Symptoms to Watch for

  • “Fidgety” behaviors such as finger tapping or hair twirling.
  • Withdrawal from friends and other social activities that they enjoy.
  • Sleep disturbances.
  • Especially argumentative behavior – more than seems normal for your teen.
  • Increased irritability and other emotional changes.
  • Physical changes – complaining of stomach problems or headaches (particularly when these are nonspecific or diagnostically idiopathic).
  • Panic attacks. (This one is pretty much a dead giveaway.)

Could It Just Be ADHD?

It can sometimes be hard to tell the difference between ADHD and a bona fide Anxiety Disorder because they have a lot of commonalities.[2]

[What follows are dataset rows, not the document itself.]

theorem isNan_decode_iff (a : Nat) : (f64.decode a).isNan = true ↔ F64Nan a := by
  by_cases hex : f64Exp a = 2047
  · by_cases hfr : f64Frac a = 0
    · simp [f64_decode_inf hex hfr, Val.isNan, F64Nan, hfr]
    · simp [f64_decode_nan hex hfr, Val.isNan, F64Nan, hex, hfr]
  · simp [f64_decode_fin (Nat.lt_of_le_of_ne (f64Exp_le a) hex), Val.isNan, F64Nan, hex]

theorem isSnan_iff (a : Nat) : f64.isSnan a = true ↔ F64Snan a := by
  rw [FFmt.isSnan, Bool.and_eq_true, isNan_decode_iff, beq_iff_eq]
  rfl

/-! ## Comparing NaNs (R301) -/

theorem fcmp_nan {a b : Nat} (quiet : Bool) (p : Val → Val → Bool) (h : F64Nan a ∨ F64Nan b) :
    f64.fcmp quiet p a b =
      (false, if quiet && !(f64.isSnan a || f64.isSnan b) then FpFlags.none else FpFlags.invalid) := by
  rw [← isNan_decode_iff, ← isNan_decode_iff, ← Bool.or_eq_true] at h
  exact if_pos h

theorem fcmp_quiet {a b : Nat} (p : Val → Val → Bool) (h : F64Nan a ∨ F64Nan b) (ha : ¬ F64Snan a) (hb : ¬ F64Snan b) :
    f64.fcmp true p a b = (false, FpFlags.none) := by
  rw [← isSnan_iff, Bool.not_eq_true] at ha hb
  simp [fcmp_nan true p h, ha, hb]

theorem fcmp_invalid {a b : Nat} {quiet : Bool} (p : Val → Val → Bool) (h : F64Nan a ∨ F64Nan b)
    (hinv : quiet = false ∨ F64Snan a ∨ F64Snan b) : f64.fcmp quiet p a b = (false, FpFlags.invalid) := by
  rw [← isSnan_iff, ← isSnan_iff] at hinv
  rw [fcmp_nan quiet p h]
  rcases hinv with hq | ha | hb
  · simp [hq]
  · simp [ha]
  · simp [hb]

/-! ## Rounding to an integer (R298, R302) -/

/-- A sign as an integer factor. -/
def sgn (neg : Bool) : Int := if neg then -1 else 1

theorem natAbs_sgn_mul (neg : Bool) (x : Int) : (sgn neg * x).natAbs = x.natAbs := by
  cases neg <;> simp [sgn]

theorem sgn_mul_inj (neg : Bool) {x y : Int} : sgn neg * x = sgn neg * y ↔ x = y := by
  cases neg <;> simp [sgn]

theorem ite_neg_eq_sgn_mul (neg : Bool) (x : Int) : (if neg then -x else x) = sgn neg * x := by
  cases neg <;> simp [sgn]

/-- m / d rounded in a mode, for the magnitude of a value of sign `neg`. -/
def roundQuot (mode : Rnd) (neg : Bool) (m d : Nat) : Nat :=
  if roundUp mode neg (m / d % 2 == 1) (m % d) d false then m / d + 1 else m / d

/-- Rounding ± m × 2^e to an integer rounds the quotient of a multiple of m and a power of two. -/
theorem roundTo_integer (mode : Rnd) (neg : Bool) (m : Nat) (e : Int) :
    roundTo mode neg m e 0 false =
      (roundQuot mode neg (m * 2 ^ e.toNat) (2 ^ (-e).toNat), decide (m * 2 ^ e.toNat % 2 ^ (-e).toNat ≠ 0)) := by
  by_cases he : 0 ≤ e
  · have hd : (-e).toNat = 0 := by omega
    simp [roundTo, roundQuot, scaleTo, he, hd, Nat.mod_one]
  · have hm : e.toNat = 0 := by omega
    simp [roundTo, roundQuot, hm, he]

theorem roundUp_exact (mode : Rnd) (neg odd : Bool) {d : Nat} (hd : 0 < d) : roundUp mode neg odd 0 d false = false := by
  cases mode <;> simp [roundUp, Nat.ne_of_lt hd, Nat.ne_of_gt hd]

/-- What rounding does to m = (m / d) × d + m % d: it steps up to the next multiple of d, or stays at the one below. -/
theorem roundQuot_cases (mode : Rnd) (neg : Bool) (m d : Nat) :
    (roundUp mode neg (m / d % 2 == 1) (m % d) d false = true ∧ roundQuot mode neg m d = m / d + 1 ∧
      roundQuot mode neg m d * d + m % d = m + d) ∨
    (roundUp mode neg (m / d % 2 == 1) (m % d) d false = false ∧ roundQuot mode neg m d = m / d ∧
      roundQuot mode neg m d * d + m % d = m) := by
  have hdiv : m / d * d + m % d = m := Nat.div_add_mod' m d
  unfold roundQuot
  cases roundUp mode neg (m / d % 2 == 1) (m % d) d false with
  | false => exact .inr ⟨rfl, rfl, hdiv⟩
  | true => exact .inl ⟨rfl, rfl, by rw [if_pos rfl, Nat.add_mul, Nat.one_mul, Nat.add_right_comm, hdiv]⟩

theorem roundQuot_mul_eq_iff {mode : Rnd} {neg : Bool} {m d : Nat} (hd : 0 < d) :
    roundQuot mode neg m d * d = m ↔ m % d = 0 := by
  constructor
  · intro h
    rw [← h, Nat.mul_mod_left]
  · intro h
    rw [roundQuot, h, roundUp_exact mode neg _ hd]
    exact Nat.div_mul_cancel (Nat.dvd_of_mod_eq_zero h)

/-- The inexact flag of a rounding says whether the signed result differs from the signed value. -/
theorem sgn_mul_roundQuot_ne_iff (mode : Rnd) (neg : Bool) (m : Nat) {d : Nat} (hd : 0 < d) :
    sgn neg * roundQuot mode neg m d * d ≠ sgn neg * m ↔ m % d ≠ 0 := by
  rw [Int.mul_assoc, ne_eq, sgn_mul_inj, ← Int.natCast_mul, Int.ofNat_inj, roundQuot_mul_eq_iff hd]

/-- The distance of a rounded quotient from the exact one does not depend on the sign. -/
theorem natAbs_error (neg : Bool) (m d u : Nat) :
    (2 * (sgn neg * m - sgn neg * u * d)).natAbs = (2 * ((m : Int) - (u * d : Nat))).natAbs := by
  rw [← natAbs_sgn_mul neg (2 * ((m : Int) - (u * d : Nat))), Int.mul_left_comm (sgn neg), Int.mul_sub (sgn neg),
    Int.natCast_mul, Int.mul_assoc]

theorem neg_ediv_natCast (m : Nat) {d : Nat} (hd : 0 < d) :
    -(m : Int) / d = -((if m % d = 0 then m / d else m / d + 1 : Nat) : Int) := by
  have hdvd : (d : Int) ∣ m ↔ m % d = 0 := by rw [Int.natCast_dvd_natCast, Nat.dvd_iff_mod_eq_zero]
  simp only [Int.neg_ediv, hdvd, Int.sign_natCast_of_ne_zero (Nat.ne_of_gt hd)]
  split
  · simp
  · push_cast; omega

/-! ## The convert instructions and the class (R302) -/

theorem f64_toInt_nan {mode : Rnd} {lo hi : Int} {a : Nat} (h : f64.decode a = .nan) :
    f64.toInt mode lo hi a = (0, FpFlags.invalid) := by
  simp only [FFmt.toInt, h]

theorem f64_toInt_inf {mode : Rnd} {lo hi : Int} {a : Nat} {neg : Bool} (h : f64.decode a = .inf neg) :
    f64.toInt mode lo hi a = (if neg then lo else hi, FpFlags.invalid) := by
  simp only [FFmt.toInt, h]

/-- What the finite value ± m × 2^e converts to, with n / d for its magnitude. -/
theorem f64_toInt_fin {mode : Rnd} {lo hi : Int} {a m : Nat} {neg : Bool} {e : Int} (h : f64.decode a = .fin neg m e) :
    f64.toInt mode lo hi a =
      let n := m * 2 ^ e.toNat
      let d := 2 ^ (-e).toNat
      let r := sgn neg * roundQuot mode neg n d
      if r < lo then (lo, FpFlags.invalid) else if hi < r then (hi, FpFlags.invalid)
      else (r, { FpFlags.none with inx := decide (r * d ≠ sgn neg * n) }) := by
  simp only [FFmt.toInt, h, roundTo_integer, ite_neg_eq_sgn_mul, sgn_mul_roundQuot_ne_iff _ _ _ (Nat.two_pow_pos _)]

theorem f64_fclass_nan {a : Nat} (hex : f64Exp a = 2047) (hfr : f64Frac a ≠ 0) :
    f64.fclass a = if f64Frac a / 2 ^ 51 = 1 then 1 else 2 := by
  have hfrac : f64Frac a < 2 ^ 52 := f64Frac_lt a
  have hquiet : a / 2 ^ 51 % 2 = f64Frac a / 2 ^ 51 := by unfold f64Frac; omega
  have hsnan : f64.isSnan a = true ↔ ¬ f64Frac a / 2 ^ 51 = 1 := by
    rw [isSnan_iff, F64Snan, hquiet, F64Nan]
    omega
  simp only [FFmt.fclass, f64_decode_nan hex hfr, hsnan, ite_not]

theorem f64_fclass_inf {a : Nat} (hex : f64Exp a = 2047) (hfr : f64Frac a = 0) :
    f64.fclass a = if f64Neg a then 8 else 4 := by
  simp only [FFmt.fclass, f64_decode_inf hex hfr]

  • Inattention – Obviously, this is a classic symptom of ADHD. However, a child with an anxiety disorder may be inattentive because they are brooding over their problem.
  • Poor relationships with friends – Both disorders struggle with this, but the etiology is different. Teens with social anxiety worry about rejection and negative emotions while being with friends, while an ADHD teen has problems with impulse control and poor social skills.
  • Slow work habits – Perfectionism makes it difficult for anxious kids while lack of organization skills and poor attention spans hinder kids with ADHD.
  • Always moving – Both disorders display this symptom. But there is a need to try to control the excessive nervous energy that is found in anxious children as opposed to the low impulse control of the ADHD child.

Keep in Mind[3]

Teenagers with anxiety problems:

  • Worry about the situation.
  • Display perfectionist tendencies.

Whereas, teenagers with ADHD also:

  • Lack organizational skills.
  • And sometimes display impulsivity problems.

Main Types of Anxiety Disorders

Once you are reasonably sure that you’re contending with an anxiety disorder, the first step toward treatment would be to identify the sorts of fears that are giving rise to the problem. By way of general introduction – which is, as I previously stated, the only thing that I am able to provide – I think it is helpful to understand the psychological lay of the land (so to speak).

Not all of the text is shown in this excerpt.